Gyula Pálóczi

Personal information
- Born: 13 September 1962 Szamosbecs, Hungary
- Died: 28 January 2009 (aged 46) Budapest, Hungary

Sport
- Sport: Track and field

Medal record
Representing Hungary
World Indoor Championships
| Silver medal – second place | 1985 Paris | Long jump |
European Indoor Championships
| Gold medal – first place | 1985 Piraeus | Long jump |
| Silver medal – second place | 1983 Budapest | Long jump |

= Gyula Pálóczi =

Hungarian long jumper

Gyula Pálóczi (13 September 1962 - 28 January 2009) was a Hungarian athlete who specialized in the long jump and triple jump. He won two medals at the European Indoor Championships, and due to his versatility the European Athletic Association has called him "the most successful jumper Hungary has ever produced".

==Long jump==
Pálóczi first made his mark in international athletics at the 1983 European Indoor Championships in Budapest. With a jump of 7.90 metres he won the silver medal, five centimetres behind compatriot László Szalma. Later that year Pálóczi competed at the inaugural World Championships. He leapt 7.70 metres in the qualifying round, which was not enough to reach the final. He missed the 1984 Summer Olympics due to the Soviet-led 1984 Summer Olympics boycott.

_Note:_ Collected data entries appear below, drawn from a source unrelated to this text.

/-! ### State.setLane -/

@[simp] theorem State.setLane_dev (s : State) (n : Nat) (l : LaneSt) : (s.setLane n l).dev = s.dev := rfl
@[simp] theorem State.setLane_pending (s : State) (n : Nat) (l : LaneSt) : (s.setLane n l).pending = s.pending := rfl
@[simp] theorem State.setLane_regs (s : State) (n : Nat) (l : LaneSt) : (s.setLane n l).regs = s.regs := rfl
@[simp] theorem State.setLane_latch (s : State) (n : Nat) (l : LaneSt) : (s.setLane n l).latch = s.latch := rfl
@[simp] theorem State.setLane_staged (s : State) (n : Nat) (l : LaneSt) : (s.setLane n l).staged = s.staged := rfl
@[simp] theorem State.setLane_opened (s : State) (n : Nat) (l : LaneSt) : (s.setLane n l).opened = s.opened := rfl
@[simp] theorem State.setLane_exts (s : State) (n : Nat) (l : LaneSt) : (s.setLane n l).exts = s.exts := rfl
@[simp] theorem State.setLane_snap (s : State) (n : Nat) (l : LaneSt) : (s.setLane n l).snap = s.snap := rfl
@[simp] theorem State.setLane_tables (s : State) (n : Nat) (l : LaneSt) : (s.setLane n l).tables = s.tables := rfl
@[simp] theorem State.setLane_tabPoison (s : State) (n : Nat) (l : LaneSt) : (s.setLane n l).tabPoison = s.tabPoison := rfl
@[simp] theorem State.setLane_actives (s : State) (n : Nat) (l : LaneSt) : (s.setLane n l).actives = s.actives := rfl
@[simp] theorem State.setLane_cfgs (s : State) (n : Nat) (l : LaneSt) : (s.setLane n l).cfgs = s.cfgs := rfl
@[simp] theorem State.setLane_evq (s : State) (n : Nat) (l : LaneSt) : (s.setLane n l).evq = s.evq := rfl
@[simp] theorem State.setLane_evLoss (s : State) (n : Nat) (l : LaneSt) : (s.setLane n l).evLoss = s.evLoss := rfl
@[simp] theorem State.setLane_out (s : State) (n : Nat) (l : LaneSt) : (s.setLane n l).out = s.out := rfl
@[simp] theorem State.setLane_freeCtr (s : State) (n : Nat) (l : LaneSt) : (s.setLane n l).freeCtr = s.freeCtr := rfl
@[simp] theorem State.setLane_ticks (s : State) (n : Nat) (l : LaneSt) : (s.setLane n l).ticks = s.ticks := rfl
@[simp] theorem State.setLane_links (s : State) (n : Nat) (l : LaneSt) : (s.setLane n l).links = s.links := rfl
@[simp] theorem State.setLane_arr (s : State) (n : Nat) (l : LaneSt) : (s.setLane n l).arr = s.arr := rfl
@[simp] theorem State.setLane_dly (s : State) (n : Nat) (l : LaneSt) : (s.setLane n l).dly = s.dly := rfl
@[simp] theorem State.setLane_chn (s : State) (n : Nat) (l : LaneSt) : (s.setLane n l).chn = s.chn := rfl
@[simp] theorem State.setLane_dram (s : State) (n : Nat) (l : LaneSt) : (s.setLane n l).dram = s.dram := rfl
@[simp] theorem State.setLane_mere (s : State) (n : Nat) (l : LaneSt) : (s.setLane n l).mere = s.mere := rfl
@[simp] theorem State.setLane_sward (s : State) (n : Nat) (l : LaneSt) : (s.setLane n l).sward = s.sward := rfl
@[simp] theorem State.setLane_bas (s : State) (n : Nat) (l : LaneSt) : (s.setLane n l).bas = s.bas := rfl
@[simp] theorem State.setLane_beam (s : State) (n : Nat) (l : LaneSt) : (s.setLane n l).beam = s.beam := rfl
@[simp] theorem State.setLane_gsvs (s : State) (n : Nat) (l : LaneSt) : (s.setLane n l).gsvs = s.gsvs := rfl
@[simp] theorem State.setLane_arms (s : State) (n : Nat) (l : LaneSt) : (s.setLane n l).arms = s.arms := rfl
@[simp] theorem State.setLane_pcie (s : State) (n : Nat) (l : LaneSt) : (s.setLane n l).pcie = s.pcie := rfl
@[simp] theorem State.setLane_tarn (s : State) (n : Nat) (l : LaneSt) : (s.setLane n l).tarn = s.tarn := rfl
@[simp] theorem State.setLane_tod (s : State) (n : Nat) (l : LaneSt) : (s.setLane n l).tod = s.tod := rfl
@[simp] theorem State.setLane_tune (s : State) (n : Nat) (l : LaneSt) : (s.setLane n l).tune = s.tune := rfl
@[simp] theorem State.setLane_well (s : State) (n : Nat) (l : LaneSt) : (s.setLane n l).well = s.well := rfl
@[simp] theorem State.setLane_flash (s : State) (n : Nat) (l : LaneSt) : (s.setLane n l).flash = s.flash := rfl
@[simp] theorem State.setLane_pwr (s : State) (n : Nat) (l : LaneSt) : (s.setLane n l).pwr = s.pwr := rfl
@[simp] theorem State.setLane_dma (s : State) (n : Nat) (l : LaneSt) : (s.setLane n l).dma = s.dma := rfl
@[simp] theorem State.setLane_mx (s : State) (n : Nat) (l : LaneSt) : (s.setLane n l).mx = s.mx := rfl
@[simp] theorem State.setLane_thermtrip (s : State) (n : Nat) (l : LaneSt) : (s.setLane n l).thermtrip = s.thermtrip := rfl
@[simp] theorem State.setLane_fld (s : State) (n : Nat) (l : LaneSt) (f : Fld) : (s.setLane n l).fld f = s.fld f := rfl
@[simp] theorem State.setLane_tab (s : State) (n : Nat) (l : LaneSt) (o : Nat) : (s.setLane n l).tab o = s.tab o := rfl

/-! ### State.setLink -/

@[simp] theorem State.setLink_dev (s : State) (j : Nat) (l : LinkSt) : (s.setLink j l).dev = s.dev := rfl
@[simp] theorem State.setLink_pending (s : State) (j : Nat) (l : LinkSt) : (s.setLink j l).pending = s.pending := rfl
@[simp] theorem State.setLink_regs (s : State) (j : Nat) (l : LinkSt) : (s.setLink j l).regs = s.regs := rfl
@[simp] theorem State.setLink_latch (s : State) (j : Nat) (l : LinkSt) : (s.setLink j l).latch = s.latch := rfl
@[simp] theorem State.setLink_staged (s : State) (j : Nat) (l : LinkSt) : (s.setLink j l).staged = s.staged := rfl
@[simp] theorem State.setLink_opened (s : State) (j : Nat) (l : LinkSt) : (s.setLink j l).opened = s.opened := rfl
@[simp] theorem State.setLink_exts (s : State) (j : Nat) (l : LinkSt) : (s.setLink j l).exts = s.exts := rfl
@[simp] theorem State.setLink_snap (s : State) (j : Nat) (l : LinkSt) : (s.setLink j l).snap = s.snap := rfl
@[simp] theorem State.setLink_tables (s : State) (j : Nat) (l : LinkSt) : (s.setLink j l).tables = s.tables := rfl
@[simp] theorem State.setLink_tabPoison (s : State) (j : Nat) (l : LinkSt) : (s.setLink j l).tabPoison = s.tabPoison := rfl
@[simp] theorem State.setLink_actives (s : State) (j : Nat) (l : LinkSt) : (s.setLink j l).actives = s.actives := rfl
@[simp] theorem State.setLink_cfgs (s : State) (j : Nat) (l : LinkSt) : (s.setLink j l).cfgs = s.cfgs := rfl
@[simp] theorem State.setLink_evq (s : State) (j : Nat) (l : LinkSt) : (s.setLink j l).evq = s.evq := rfl
@[simp] theorem State.setLink_evLoss (s : State) (j : Nat) (l : LinkSt) : (s.setLink j l).evLoss = s.evLoss := rfl
@[simp] theorem State.setLink_out (s : State) (j : Nat) (l : LinkSt) : (s.setLink j l).out = s.out := rfl
@[simp] theorem State.setLink_freeCtr (s : State) (j : Nat) (l : LinkSt) : (s.setLink j l).freeCtr = s.freeCtr := rfl
@[simp] theorem State.setLink_ticks (s : State) (j : Nat) (l : LinkSt) : (s.setLink j l).ticks = s.ticks := rfl
@[simp] theorem State.setLink_lanes (s : State) (j : Nat) (l : LinkSt) : (s.setLink j l).lanes = s.lanes := rfl
@[simp] theorem State.setLink_arr (s : State) (j : Nat) (l : LinkSt) : (s.setLink j l).arr = s.arr := rfl
@[simp] theorem State.setLink_dly (s : State) (j : Nat) (l : LinkSt) : (s.setLink j l).dly = s.dly := rfl
@[simp] theorem State.setLink_chn (s : State) (j : Nat) (l : LinkSt) : (s.setLink j l).chn = s.chn := rfl
@[simp] theorem State.setLink_dram (s : State) (j : Nat) (l : LinkSt) : (s.setLink j l).dram = s.dram := rfl
@[simp] theorem State.setLink_mere (s : State) (j : Nat) (l : LinkSt) : (s.setLink j l).mere = s.mere := rfl
@[simp] theorem State.setLink_sward (s : State) (j : Nat) (l : LinkSt) : (s.setLink j l).sward = s.sward := rfl
@[simp] theorem State.setLink_bas (s : State) (j : Nat) (l : LinkSt) : (s.setLink j l).bas = s.bas := rfl
@[simp] theorem State.setLink_beam (s : State) (j : Nat) (l : LinkSt) : (s.setLink j l).beam = s.beam := rfl
@[simp] theorem State.setLink_gsvs (s : State) (j : Nat) (l : LinkSt) : (s.setLink j l).gsvs = s.gsvs := rfl
@[simp] theorem State.setLink_arms (s : State) (j : Nat) (l : LinkSt) : (s.setLink j l).arms = s.arms := rfl
@[simp] theorem State.setLink_pcie (s : State) (j : Nat) (l : LinkSt) : (s.setLink j l).pcie = s.pcie := rfl
@[simp] theorem State.setLink_tarn (s : State) (j : Nat) (l : LinkSt) : (s.setLink j l).tarn = s.tarn := rfl
@[simp] theorem State.setLink_tod (s : State) (j : Nat) (l : LinkSt) : (s.setLink j l).tod = s.tod := rfl
@[simp] theorem State.setLink_tune (s : State) (j : Nat) (l : LinkSt) : (s.setLink j l).tune = s.tune := rfl
@[simp] theorem State.setLink_well (s : State) (j : Nat) (l : LinkSt) : (s.setLink j l).well = s.well := rfl
@[simp] theorem State.setLink_flash (s : State) (j : Nat) (l : LinkSt) : (s.setLink j l).flash = s.flash := rfl
@[simp] theorem State.setLink_pwr (s : State) (j : Nat) (l : LinkSt) : (s.setLink j l).pwr = s.pwr := rfl
@[simp] theorem State.setLink_dma (s : State) (j : Nat) (l : LinkSt) : (s.setLink j l).dma = s.dma := rfl
@[simp] theorem State.setLink_mx (s : State) (j : Nat) (l : LinkSt) : (s.setLink j l).mx = s.mx := rfl
@[simp] theorem State.setLink_thermtrip (s : State) (j : Nat) (l : LinkSt) : (s.setLink j l).thermtrip = s.thermtrip := rfl
@[simp] theorem State.setLink_fld (s : State) (j : Nat) (l : LinkSt) (f : Fld) : (s.setLink j l).fld f = s.fld f := rfl
@[simp] theorem State.setLink_tab (s : State) (j : Nat) (l : LinkSt) (o : Nat) : (s.setLink j l).tab o = s.tab o := rfl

In the 1984-85 indoor season, however, Pálóczi won the gold medal at the European Indoor Championships. It was a very tight competition, with Pálóczi being tied by László Szalma but winning on countback; also, he was one centimetre ahead of bronze medalist Sergey Layevskiy and two centimetres ahead of fourth placer Ján Leitner. The mark of 8.15 metres was his personal best indoor result. In the summer of 1985 he leapt a career best of 8.25 metres, achieved in August in Budapest.

Pálóczi later competed at the 1988 European Indoor Championships in Budapest, and this time finished seventh. He became the Hungarian long jump champion in 1984, 1986 and 1990, rivalling with László Szalma and Csaba Almási. He also became Hungarian indoor champion once; in 1985.

==Later career==
Pálóczi later concentrated on the triple jump. He became the Hungarian triple jump champion in 1988, 1989, 1990, 1993 and 1994; his main rivals were Béla Bakosi, Tibor Ordina and Zsolt Czingler. He also became Hungarian indoor champion in 1989 and 1990. In 1993 he recorded a career best jump of 16.87 metres, achieved in July in Tata. Internationally he competed in the triple jump event at the 1993 World Championships, but with only 15.89 metres he finished near the bottom of the list, and did not reach the final.

Pálóczi also recorded 2.11 metres in the high jump. He stood 1.85 m tall, and during his active career he weighed 72 kg. He died in January 2009 at the age of 46.